→ **EXERCISE REQUIREMENTS**
Only lines with the string "cryUp" are wanted. Pull them out of the data.

+--

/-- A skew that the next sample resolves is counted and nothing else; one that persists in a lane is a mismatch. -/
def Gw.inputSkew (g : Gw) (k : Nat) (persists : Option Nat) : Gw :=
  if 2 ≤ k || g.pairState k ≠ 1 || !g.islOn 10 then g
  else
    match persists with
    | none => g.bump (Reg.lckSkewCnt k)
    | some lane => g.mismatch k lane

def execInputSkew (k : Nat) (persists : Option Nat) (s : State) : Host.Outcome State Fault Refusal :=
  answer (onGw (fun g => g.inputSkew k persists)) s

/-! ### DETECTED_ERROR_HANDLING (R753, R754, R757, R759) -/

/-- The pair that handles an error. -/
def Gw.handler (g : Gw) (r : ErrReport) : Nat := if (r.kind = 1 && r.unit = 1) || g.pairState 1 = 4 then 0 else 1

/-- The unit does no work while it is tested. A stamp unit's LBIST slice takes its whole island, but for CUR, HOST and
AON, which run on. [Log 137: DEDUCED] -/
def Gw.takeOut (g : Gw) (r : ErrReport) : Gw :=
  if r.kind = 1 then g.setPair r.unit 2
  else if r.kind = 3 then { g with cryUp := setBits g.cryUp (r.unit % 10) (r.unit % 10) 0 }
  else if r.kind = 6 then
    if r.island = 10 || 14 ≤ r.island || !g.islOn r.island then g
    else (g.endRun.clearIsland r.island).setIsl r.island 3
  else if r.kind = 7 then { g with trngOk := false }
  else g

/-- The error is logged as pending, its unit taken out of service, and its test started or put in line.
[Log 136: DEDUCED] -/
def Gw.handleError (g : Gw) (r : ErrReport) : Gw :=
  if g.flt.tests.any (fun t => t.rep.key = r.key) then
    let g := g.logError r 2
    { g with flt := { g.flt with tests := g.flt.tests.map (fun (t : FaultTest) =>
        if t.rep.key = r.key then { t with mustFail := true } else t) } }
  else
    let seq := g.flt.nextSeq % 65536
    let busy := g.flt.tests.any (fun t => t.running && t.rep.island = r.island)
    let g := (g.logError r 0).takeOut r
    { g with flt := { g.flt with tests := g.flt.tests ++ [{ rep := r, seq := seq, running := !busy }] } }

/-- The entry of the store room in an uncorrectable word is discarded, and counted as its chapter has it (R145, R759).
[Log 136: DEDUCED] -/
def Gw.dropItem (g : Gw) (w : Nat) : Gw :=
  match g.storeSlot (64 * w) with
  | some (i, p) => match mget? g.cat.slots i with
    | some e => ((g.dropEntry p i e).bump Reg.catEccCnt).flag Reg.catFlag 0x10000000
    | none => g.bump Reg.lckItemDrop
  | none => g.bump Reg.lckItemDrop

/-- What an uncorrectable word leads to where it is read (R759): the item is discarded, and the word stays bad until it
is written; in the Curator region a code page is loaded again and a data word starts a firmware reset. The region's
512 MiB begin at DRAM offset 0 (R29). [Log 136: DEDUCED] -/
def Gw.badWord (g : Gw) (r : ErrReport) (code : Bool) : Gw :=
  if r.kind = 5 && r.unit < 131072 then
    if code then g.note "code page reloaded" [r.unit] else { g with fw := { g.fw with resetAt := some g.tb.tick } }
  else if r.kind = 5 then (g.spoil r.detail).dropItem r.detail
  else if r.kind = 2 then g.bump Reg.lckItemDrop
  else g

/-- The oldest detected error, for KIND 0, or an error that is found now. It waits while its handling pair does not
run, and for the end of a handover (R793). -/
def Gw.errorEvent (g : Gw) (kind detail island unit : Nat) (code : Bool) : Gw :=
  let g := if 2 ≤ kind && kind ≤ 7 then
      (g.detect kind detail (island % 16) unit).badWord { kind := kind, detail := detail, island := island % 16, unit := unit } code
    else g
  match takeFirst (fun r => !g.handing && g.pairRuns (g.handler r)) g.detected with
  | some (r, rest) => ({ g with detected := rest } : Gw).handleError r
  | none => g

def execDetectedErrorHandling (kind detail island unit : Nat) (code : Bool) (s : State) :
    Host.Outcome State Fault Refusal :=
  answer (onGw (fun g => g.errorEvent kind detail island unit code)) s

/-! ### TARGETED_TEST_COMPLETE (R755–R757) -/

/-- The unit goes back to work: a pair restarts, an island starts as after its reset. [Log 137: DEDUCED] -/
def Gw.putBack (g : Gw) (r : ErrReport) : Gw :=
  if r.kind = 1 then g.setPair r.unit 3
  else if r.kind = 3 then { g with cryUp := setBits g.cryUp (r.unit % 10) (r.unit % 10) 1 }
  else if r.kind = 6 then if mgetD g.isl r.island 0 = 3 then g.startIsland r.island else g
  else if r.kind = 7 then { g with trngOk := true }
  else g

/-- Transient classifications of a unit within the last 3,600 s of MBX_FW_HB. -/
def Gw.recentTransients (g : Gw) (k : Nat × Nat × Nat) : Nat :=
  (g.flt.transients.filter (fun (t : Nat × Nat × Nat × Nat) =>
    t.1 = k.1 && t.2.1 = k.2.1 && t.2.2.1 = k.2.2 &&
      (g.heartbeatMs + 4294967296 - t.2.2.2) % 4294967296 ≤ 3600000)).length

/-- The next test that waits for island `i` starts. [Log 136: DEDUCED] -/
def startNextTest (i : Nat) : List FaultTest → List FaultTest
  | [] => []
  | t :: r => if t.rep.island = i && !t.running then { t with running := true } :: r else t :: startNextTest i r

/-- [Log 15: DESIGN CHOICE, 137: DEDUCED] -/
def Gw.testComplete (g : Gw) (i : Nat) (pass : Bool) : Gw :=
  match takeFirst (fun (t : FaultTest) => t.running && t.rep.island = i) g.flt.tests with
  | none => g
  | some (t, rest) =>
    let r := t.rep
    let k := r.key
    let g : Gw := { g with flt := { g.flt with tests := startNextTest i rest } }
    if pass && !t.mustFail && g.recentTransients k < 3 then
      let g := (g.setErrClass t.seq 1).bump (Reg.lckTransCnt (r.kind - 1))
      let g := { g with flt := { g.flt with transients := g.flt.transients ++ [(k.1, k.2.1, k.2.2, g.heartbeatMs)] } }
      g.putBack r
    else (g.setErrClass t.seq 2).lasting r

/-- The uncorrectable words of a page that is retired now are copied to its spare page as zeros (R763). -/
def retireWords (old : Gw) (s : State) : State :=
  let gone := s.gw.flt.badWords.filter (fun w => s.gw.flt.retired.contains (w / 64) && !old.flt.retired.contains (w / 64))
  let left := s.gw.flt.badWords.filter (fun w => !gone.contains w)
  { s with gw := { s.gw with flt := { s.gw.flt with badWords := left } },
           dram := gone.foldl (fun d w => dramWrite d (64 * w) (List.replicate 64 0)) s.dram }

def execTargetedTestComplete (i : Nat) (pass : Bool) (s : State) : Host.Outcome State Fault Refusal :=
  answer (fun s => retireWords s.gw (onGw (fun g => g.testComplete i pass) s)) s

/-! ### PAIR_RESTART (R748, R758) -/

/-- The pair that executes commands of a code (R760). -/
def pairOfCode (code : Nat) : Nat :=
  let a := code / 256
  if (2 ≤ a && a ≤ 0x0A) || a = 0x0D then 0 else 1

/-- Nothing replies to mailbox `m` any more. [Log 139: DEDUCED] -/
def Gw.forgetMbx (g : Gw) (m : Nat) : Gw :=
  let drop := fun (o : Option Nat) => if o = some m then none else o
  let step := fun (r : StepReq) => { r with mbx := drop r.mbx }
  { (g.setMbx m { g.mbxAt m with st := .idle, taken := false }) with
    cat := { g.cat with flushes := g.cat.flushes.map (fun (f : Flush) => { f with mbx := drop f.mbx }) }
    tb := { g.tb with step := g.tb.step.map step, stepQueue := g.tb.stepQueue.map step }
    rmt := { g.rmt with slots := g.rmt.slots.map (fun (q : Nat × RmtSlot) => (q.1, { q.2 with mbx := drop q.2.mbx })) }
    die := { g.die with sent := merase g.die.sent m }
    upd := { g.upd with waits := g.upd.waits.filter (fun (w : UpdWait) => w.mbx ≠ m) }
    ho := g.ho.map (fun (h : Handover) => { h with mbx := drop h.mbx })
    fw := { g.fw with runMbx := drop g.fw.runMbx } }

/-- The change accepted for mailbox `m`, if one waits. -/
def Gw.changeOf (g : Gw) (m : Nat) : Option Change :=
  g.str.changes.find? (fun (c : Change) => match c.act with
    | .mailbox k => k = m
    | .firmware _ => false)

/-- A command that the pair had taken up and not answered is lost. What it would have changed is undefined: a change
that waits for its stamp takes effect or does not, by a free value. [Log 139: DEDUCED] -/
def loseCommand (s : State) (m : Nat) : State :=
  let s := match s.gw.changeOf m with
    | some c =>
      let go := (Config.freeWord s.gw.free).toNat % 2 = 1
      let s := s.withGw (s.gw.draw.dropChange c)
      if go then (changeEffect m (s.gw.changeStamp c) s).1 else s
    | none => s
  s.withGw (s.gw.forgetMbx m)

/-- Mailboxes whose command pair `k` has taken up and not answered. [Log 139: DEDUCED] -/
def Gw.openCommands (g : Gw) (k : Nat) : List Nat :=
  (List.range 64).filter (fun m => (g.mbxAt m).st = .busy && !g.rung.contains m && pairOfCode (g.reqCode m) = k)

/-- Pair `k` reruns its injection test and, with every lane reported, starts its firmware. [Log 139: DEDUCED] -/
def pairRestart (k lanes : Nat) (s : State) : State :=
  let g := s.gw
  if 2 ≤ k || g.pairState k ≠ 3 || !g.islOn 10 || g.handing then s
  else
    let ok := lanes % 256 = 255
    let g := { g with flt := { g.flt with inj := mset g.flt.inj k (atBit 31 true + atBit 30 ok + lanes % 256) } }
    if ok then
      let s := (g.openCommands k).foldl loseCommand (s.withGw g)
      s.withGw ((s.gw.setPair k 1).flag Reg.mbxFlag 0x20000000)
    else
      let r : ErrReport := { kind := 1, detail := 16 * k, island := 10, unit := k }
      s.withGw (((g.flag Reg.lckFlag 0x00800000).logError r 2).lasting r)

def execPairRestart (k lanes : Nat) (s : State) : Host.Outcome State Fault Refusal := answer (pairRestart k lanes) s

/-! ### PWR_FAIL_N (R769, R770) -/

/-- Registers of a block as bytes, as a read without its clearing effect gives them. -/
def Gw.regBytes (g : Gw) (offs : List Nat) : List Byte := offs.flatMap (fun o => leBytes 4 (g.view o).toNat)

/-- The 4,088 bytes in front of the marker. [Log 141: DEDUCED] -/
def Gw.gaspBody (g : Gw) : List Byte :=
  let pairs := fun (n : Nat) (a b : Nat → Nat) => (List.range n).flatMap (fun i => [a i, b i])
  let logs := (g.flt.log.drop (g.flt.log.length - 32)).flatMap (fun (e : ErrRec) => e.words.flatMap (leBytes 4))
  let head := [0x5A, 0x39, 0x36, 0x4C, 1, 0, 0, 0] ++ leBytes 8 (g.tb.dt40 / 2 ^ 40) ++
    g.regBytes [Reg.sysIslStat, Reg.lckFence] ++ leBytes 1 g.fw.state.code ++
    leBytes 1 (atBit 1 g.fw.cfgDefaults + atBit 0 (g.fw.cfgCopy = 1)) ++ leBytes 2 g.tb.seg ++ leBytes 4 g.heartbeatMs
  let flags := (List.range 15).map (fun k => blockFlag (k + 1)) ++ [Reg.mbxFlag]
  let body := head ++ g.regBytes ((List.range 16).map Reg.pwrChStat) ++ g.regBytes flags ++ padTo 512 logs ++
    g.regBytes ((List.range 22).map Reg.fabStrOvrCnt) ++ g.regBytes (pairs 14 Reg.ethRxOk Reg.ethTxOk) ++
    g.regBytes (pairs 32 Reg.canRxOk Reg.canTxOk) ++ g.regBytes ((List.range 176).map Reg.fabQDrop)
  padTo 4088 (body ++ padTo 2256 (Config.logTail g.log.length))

+--

→ **EXERCISE ANSWER**
  else if r.kind = 3 then { g with cryUp := setBits g.cryUp (r.unit % 10) (r.unit % 10) 0 }
  else if r.kind = 3 then { g with cryUp := setBits g.cryUp (r.unit % 10) (r.unit % 10) 1 }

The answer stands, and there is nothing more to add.